Furthermore, the study identified differentially expressed genes (DEGs) across different brain regions and cell types to investigate cellular and functional differences in AD. Notably, microglia and immune cells showed strong associations with AD-related genes based on genome-wide association studies in specific brain areas, such as hippocampus and thalamus. Additionally, when exploring DEGs associated with AD pathology, i.e., NFTs and amyloid-β plaques, a significant overlap was observed in the entorhinal cortex and hippocampus while less DEGs overlapped in the prefrontal cortex and angular gyrus. These regional differences coincide with AD progression, where NFTs appear later in neocortical regions. These findings highlight distinct molecular pathways for NFTs and plaques, potentially leading to targeted therapies. To enhance our knowledge about the progression of AD pathology, future studies could focus on implementing a network-based approach to examine the interactions between different brain regions rather than studying them separately. Understanding how these regions communicate, and function dynamically is crucial for a comprehensive view of how the disease spreads.

The analysis also revealed important changes associated with glial cells. Astrocytes exhibited more plaque-associated DEGs than any other cell type and all glial cells showed an up-regulation of glycolysis-related genes in response to AD pathology, indicating specific metabolic pathways disrupted in AD. The discovery of the key alterations that the immune components of the brain undergo during AD highlight the necessity of further investigating the immune system and neuroinflammation as key players in disease progression in AD. Indeed, multiple studies have demonstrated that targeting the immune system is effective in restoring AD-related neuropathology.5

This study also investigated transcriptional changes related to cognitive resilience in AD. Cognitive resilience is referred to how particular individuals are able to retain a better cognitive function despite presenting significant AD pathology. By examining DEGs in various cell types, the analysis identified astrocytes as critical players in mediating cognitive resilience in AD. This analysis revealed key molecular pathways including antioxidant activity, choline metabolism and polyamine biosynthesis, offering new potential therapeutic approaches for enhancing cognitive resilience in AD.
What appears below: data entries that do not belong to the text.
-- ==== Sys2Proof/Tests/Slice0.lean ====
section
/-! SUPPORT. The model's own tests: an ill-formed term for each check of WellFormed, one decoded record per instruction, at
most two one-step tests per instruction with values from spec/, and a witness for the hypotheses of every statement that
has any. -/

namespace Sys2Proof.Tests

open Sys2Proof.Machine

/-! ### Helpers -/

/-- The outcome is a next state. -/
def isNext (o : Out) : Bool :=
  match o with
  | .next _ => true
  | .fault _ => false
  | .refused _ => false

/-- The next state of an outcome; the reset state where there is none. -/
def get (o : Out) : State :=
  match o with
  | .next t => t
  | .fault _ => State.reset
  | .refused _ => State.reset

/-- An outcome that is a next state is the next state it holds. -/
theorem eq_next {o : Out} (h : isNext o = true) : o = .next (get o) := by
  cases o with
  | next t => rfl
  | fault r => cases h
  | refused r => cases h

/-- An in-flight instruction with label 1. -/
def flight (i : Instr) (rsv rtv : Option Word) : InFlight := ⟨i, 1, rsv, rtv⟩

/-- The idle machine with R2 = 8 and 21 in the cell at byte address 8 (the start state of vector L1-3). -/
def start : State := { State.reset with regs := State.reset.regs.set 2 8, mem := [(8, 21)] }

/-- The machine with one instruction, at EX. -/
def atEx (f : InFlight) : State := { start with stage := .ex, slots := { Slots.empty with slot3 := some f } }

/-- The machine with one instruction, at MEM2. -/
def atMem2 (f : InFlight) : State := { start with stage := .mem2, slots := { Slots.empty with slot5 := some f } }

/-- The machine with one instruction, at ID. -/
def atId (f : InFlight) : State := { start with stage := .id, slots := { Slots.empty with slot2 := some f } }

/-! ### WellFormed refuses -/

/-- R78 point 2: an RR record without rt. -/
theorem test_wf_rt_missing : (Record.mk 3 1 2 none 0).wf 32 = false := by decide

/-- R78 point 2: an RI record with rt. -/
theorem test_wf_rt_present : (Record.mk 4 1 2 (some 3) 0).wf 32 = false := by decide

/-- R78 point 3: a displacement of 2^31 at W = 32, and the immediate below the range. -/
theorem test_wf_offset_range :
    (Record.mk 0 1 2 none 2147483648).wf 32 = false ∧ (Record.mk 6 1 2 none (-2147483649)).wf 32 = false ∧
    (Record.mk 1 0 2 (some 3) (-2147483648)).wf 32 = true := by decide

/-- R78 point 4: the targets 128 and -1. -/
theorem test_wf_target :
    (Record.mk 2 0 1 none 128).wf 32 = false ∧ (Record.mk 2 0 1 none (-1)).wf 32 = false ∧
    (Record.mk 2 0 1 none 127).wf 32 = true := by decide

/-- R78 points 3 and 4 on instructions. -/
theorem test_wf_instr :
    (Instr.addi 1 2 2147483648).wf 32 = false ∧ (Instr.bnez 1 128).wf 32 = false ∧
    (Instr.store 1 2 2147483647).wf 32 = true := by decide

/-- D1: a width of 0. -/
theorem test_wf_launch_width : (Launch.mk 0 [] [] []).wf = false := by decide

/-- R78 point 1: 129 instructions. -/
theorem test_wf_launch_length : (Launch.mk 32 (List.replicate 129 nopRecord) [] []).wf = false := by
  simp [Launch.wf]

/-- R78 points 2 to 4: an ill-formed record in the list. -/
theorem test_wf_launch_record : (Launch.mk 32 [⟨3, 1, 2, none, 0⟩] [] []).wf = false := by decide

/-- R78 point 5: the keys 32 and -1, and a value of 2^31. -/
theorem test_wf_launch_registers :
    (Launch.mk 32 [] [(32, 1)] []).wf = false ∧ (Launch.mk 32 [] [(-1, 1)] []).wf = false ∧
    (Launch.mk 32 [] [(1, 2147483648)] []).wf = false := by decide

/-- R78 point 6: the keys 4, 1024 and -8, and a value below the range. -/
theorem test_wf_launch_memory :
    (Launch.mk 32 [] [] [(4, 1)]).wf = false ∧ (Launch.mk 32 [] [] [(1024, 1)]).wf = false ∧
    (Launch.mk 32 [] [] [(-8, 1)]).wf = false ∧ (Launch.mk 32 [] [] [(8, -2147483649)]).wf = false := by decide

/-- R40: a mapping gives no key two values. -/
theorem test_wf_launch_twice :
    (Launch.mk 32 [] [(1, 5), (1, 6)] []).wf = false ∧ (Launch.mk 32 [] [] [(8, 5), (8, 6)]).wf = false := by decide

/-! ### Decoding: the code of R72 and the fields of R73, written out -/

theorem test_decode_load : decode ⟨0b000, 1, 2, none, -8⟩ = .ok (.load 1 2 (-8)) := by decide
theorem test_decode_store : decode ⟨0b001, 0, 2, some 3, 16⟩ = .ok (.store 3 2 16) := by decide
theorem test_decode_bnez : decode ⟨0b010, 0, 4, none, 7⟩ = .ok (.bnez 4 7) := by decide
theorem test_decode_add : decode ⟨0b011, 1, 2, some 3, 0⟩ = .ok (.add 1 2 3) := by decide
theorem test_decode_addi : decode ⟨0b100, 1, 2, none, 5⟩ = .ok (.addi 1 2 5) := by decide
theorem test_decode_sub : decode ⟨0b101, 1, 2, some 3, 0⟩ = .ok (.sub 1 2 3) := by decide
theorem test_decode_subi : decode ⟨0b110, 1, 2, none, -5⟩ = .ok (.subi 1 2 (-5)) := by decide
theorem test_decode_nop : decode ⟨0b111, 0, 0, none, 0⟩ = .ok .nop := by decide

/-- R78 point 2: a record with a field too few or too many is rejected by name. -/
theorem test_decode_rejects :
    decode ⟨0b011, 1, 2, none, 0⟩ = .error (.rtMissing 0b011) ∧
    decode ⟨0b000, 1, 2, some 3, 0⟩ = .error (.rtPresent 0b000) := by decide

/-- The eight words of spec/opcode_table.json; a word of no bits holds no code. -/
theorem test_decode_table :
    decodeTableWord 8 0 = some (.load 0 0 0) ∧ decodeTableWord 8 1 = some (.store 0 0 0) ∧
    decodeTableWord 8 2 = some (.bnez 0 0) ∧ decodeTableWord 8 3 = some (.add 0 0 0) ∧
    decodeTableWord 8 4 = some (.addi 0 0 0) ∧ decodeTableWord 8 5 = some (.sub 0 0 0) ∧
    decodeTableWord 8 6 = some (.subi 0 0 0) ∧ decodeTableWord 8 7 = some .nop ∧ decodeTableWord 0 7 = none := by decide

/-- A placed word is what the next step fetches: after one cycle ADD is in slots 0 and 1 with label 1 (R124). -/
theorem test_fetch_word :
    (get (step (State.reset.withFetchWord 8 3))).slots.slot1 = some ⟨.add 0 0 0, 1, none, none⟩ ∧
    (get (step (State.reset.withFetchWord 8 3))).slots.slot0 = some ⟨.add 0 0 0, 1, none, none⟩ := by decide

/-! ### One step of each instruction, values from spec/ -/

/-- The example of R151: x[2] = 8 and the cell at 8 holds 5 there, 21 here; R1 takes it and is released. -/
theorem test_load_example :
    (get (exec (.load 1 2 0) { atMem2 (flight (.load 1 2 0) (some 8) none) with
      reserved := State.reset.reserved.set 1 true })).regs[1] = 21 ∧
    (get (exec (.load 1 2 0) { atMem2 (flight (.load 1 2 0) (some 8) none) with
      reserved := State.reset.reserved.set 1 true })).reserved[1] = false := by decide

/-- Vector V-wrap: the base and displacement -2^31 wrap to address 0. -/
theorem test_load_wraps :
    (get (exec (.load 1 2 (-2147483648)) { atMem2 (flight (.load 1 2 (-2147483648)) (some (-2147483648)) none) with
      mem := [(0, 4)] })).regs[1] = 4 := by decide

/-- Vector L1-4: STORE R3,0(R2) with R3 = 7 and R2 = 0. -/
theorem test_store_example :
    (get (exec (.store 3 2 0) (atMem2 (flight (.store 3 2 0) (some 0) (some 7))))).mem = [(0, 7), (8, 21)] := by decide

/-- Vector V-st-wrap: 2147483647 + 4 wraps to -2147483645, a fatal error, and no cell changes. -/
theorem test_store_wraps :
    (get (exec (.store 1 2 4) (atMem2 (flight (.store 1 2 4) (some 2147483647) (some 1))))).status =
      .fatal ⟨.memIndex, 1, .address, -2147483645⟩ ∧
    (get (exec (.store 1 2 4) (atMem2 (flight (.store 1 2 4) (some 2147483647) (some 1))))).mem = [(8, 21)] := by decide

/-- The example of R170: a value that is not 0, a negative one too, takes the branch to 3. -/
theorem test_bnez_taken :
    (get (exec (.bnez 1 3) (atEx (flight (.bnez 1 3) (some (-1)) none)))).brTaken = true ∧
    (get (exec (.bnez 1 3) (atEx (flight (.bnez 1 3) (some (-1)) none)))).brTarget = 3 := by decide

/-- R172: the value 0 leaves the latch. -/
theorem test_bnez_not_taken :
    (get (exec (.bnez 1 3) (atEx (flight (.bnez 1 3) (some 0) none)))).brTaken = false := by decide

/-- The example of R184: 5 + 7. -/
theorem test_add_example :
    (get (exec (.add 3 1 2) (atEx (flight (.add 3 1 2) (some 5) (some 7))))).regs[3] = 12 := by decide

/-- Vector V-add-ovf: 2147483647 + 1 wraps. -/
theorem test_add_wraps :
    (get (exec (.add 3 1 2) (atEx (flight (.add 3 1 2) (some 2147483647) (some 1))))).regs[3] = -2147483648 := by decide

/-- The example of R185: 0 + 5. -/
theorem test_addi_example :
    (get (exec (.addi 1 0 5) (atEx (flight (.addi 1 0 5) (some 0) none)))).regs[1] = 5 := by decide

/-- Vector V-addi-neg: 4 + (-10). -/
theorem test_addi_negative :
    (get (exec (.addi 3 1 (-10)) (atEx (flight (.addi 3 1 (-10)) (some 4) none)))).regs[3] = -6 := by decide

/-- The example of R186: 12 - 5, rs minus rt. -/
theorem test_sub_example :
    (get (exec (.sub 4 3 1) (atEx (flight (.sub 4 3 1) (some 12) (some 5))))).regs[4] = 7 := by decide

/-- Vector V-sub-ovf: -2147483648 - 1 wraps. -/
theorem test_sub_wraps :
    (get (exec (.sub 3 1 2) (atEx (flight (.sub 3 1 2) (some (-2147483648)) (some 1))))).regs[3] = 2147483647 := by decide

/-- The example of R187: 7 - 10. -/
theorem test_subi_example :
    (get (exec (.subi 5 4 10) (atEx (flight (.subi 5 4 10) (some 7) none)))).regs[5] = -3 := by decide

/-- Vector V-subi-neg: 10 - (-5). -/
theorem test_subi_negative :
    (get (exec (.subi 3 1 (-5)) (atEx (flight (.subi 3 1 (-5)) (some 10) none)))).regs[3] = 15 := by decide

/-- The example of R190: a NOP fetch uses an issue number and appears in no event. -/
theorem test_nop_counts :
    (get (exec .nop start)).issue = 2 ∧ (get (exec .nop start)).cursor = 1 ∧ (get (exec .nop start)).events = [] := by
  decide

/-- R111: NOP at ID ends a stall. -/
theorem test_nop_at_id :
    (get (exec .nop { start with stage := .id, pendingStall := true })).pendingStall = false := by decide

/-! ### Witnesses for the hypotheses of the statements -/

theorem witness_UnusedFieldsAreNeverRead : decode ⟨0b011, 1, 2, some 3, 99⟩ = .ok (.add 1 2 3) := by decide

/-- A well-formed launch with keys, values and a target at the ends of their ranges. -/
def edgeLaunch : Launch :=
  ⟨32, [encode (.bnez 1 127), encode (.load 1 2 (-2147483648)), encode .nop],
    [(0, -2147483648), (31, 2147483647)], [(1016, -1), (0, 1)]⟩

theorem witness_LaunchLoadsRegistersAndMemory :
    edgeLaunch.wf = true ∧ (State.ofLaunch edgeLaunch).regs[31] = 2147483647 ∧
    (State.ofLaunch edgeLaunch).regs[0] = -2147483648 ∧ (State.ofLaunch edgeLaunch).regs[30] = 0 ∧
    (State.ofLaunch edgeLaunch).memRead (8 * 127) = -1 ∧ (State.ofLaunch edgeLaunch).memRead 8 = 0 := by decide

theorem witness_LaunchLoadsTheProgram :
    edgeLaunch.wf = true ∧ 2 < edgeLaunch.program.length ∧ edgeLaunch.program.length ≤ 3 := by decide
This paper offers valuable insights but also has some limitations. First, the relatively small sample size used, which belongs to one single ROSMAP cohort restricts the generalizability of the findings. A follow-up study using multi-institutional cohorts to validate the reported findings could be performed. Furthermore, the findings of the study were based on post-mortem brain tissue at a single time point. A more longitudinal design could help better understand how cellular changes evolve over time as AD pathology progresses. For instance, measuring cerebrospinal (CSF) samples could highlight certain molecular brain changes over time. A more in-depth analysis of molecular mechanisms as well as sex-dimorphic clusters is lacking in the study. Thus, more functional studies employing animal models or induced pluripotent stem cells (iPSC) might complement the study’s findings. Moreover, a clearer correlation between the molecular findings and the clinical phenotypes would have facilitated the interpretation of findings regarding cellular vulnerability and resilience. Finally, though the study employs advanced transcriptomic techniques, potential limitations in single-cell analysis or biases may lead to underestimations of certain pathways or genes.

In conclusion, this paper represents a significant advancement in the understanding of AD by providing a detailed region-specific molecular atlas of the human AD brain. Additionally, making this data available on an online platform further facilitates its accessibility for the scientific community.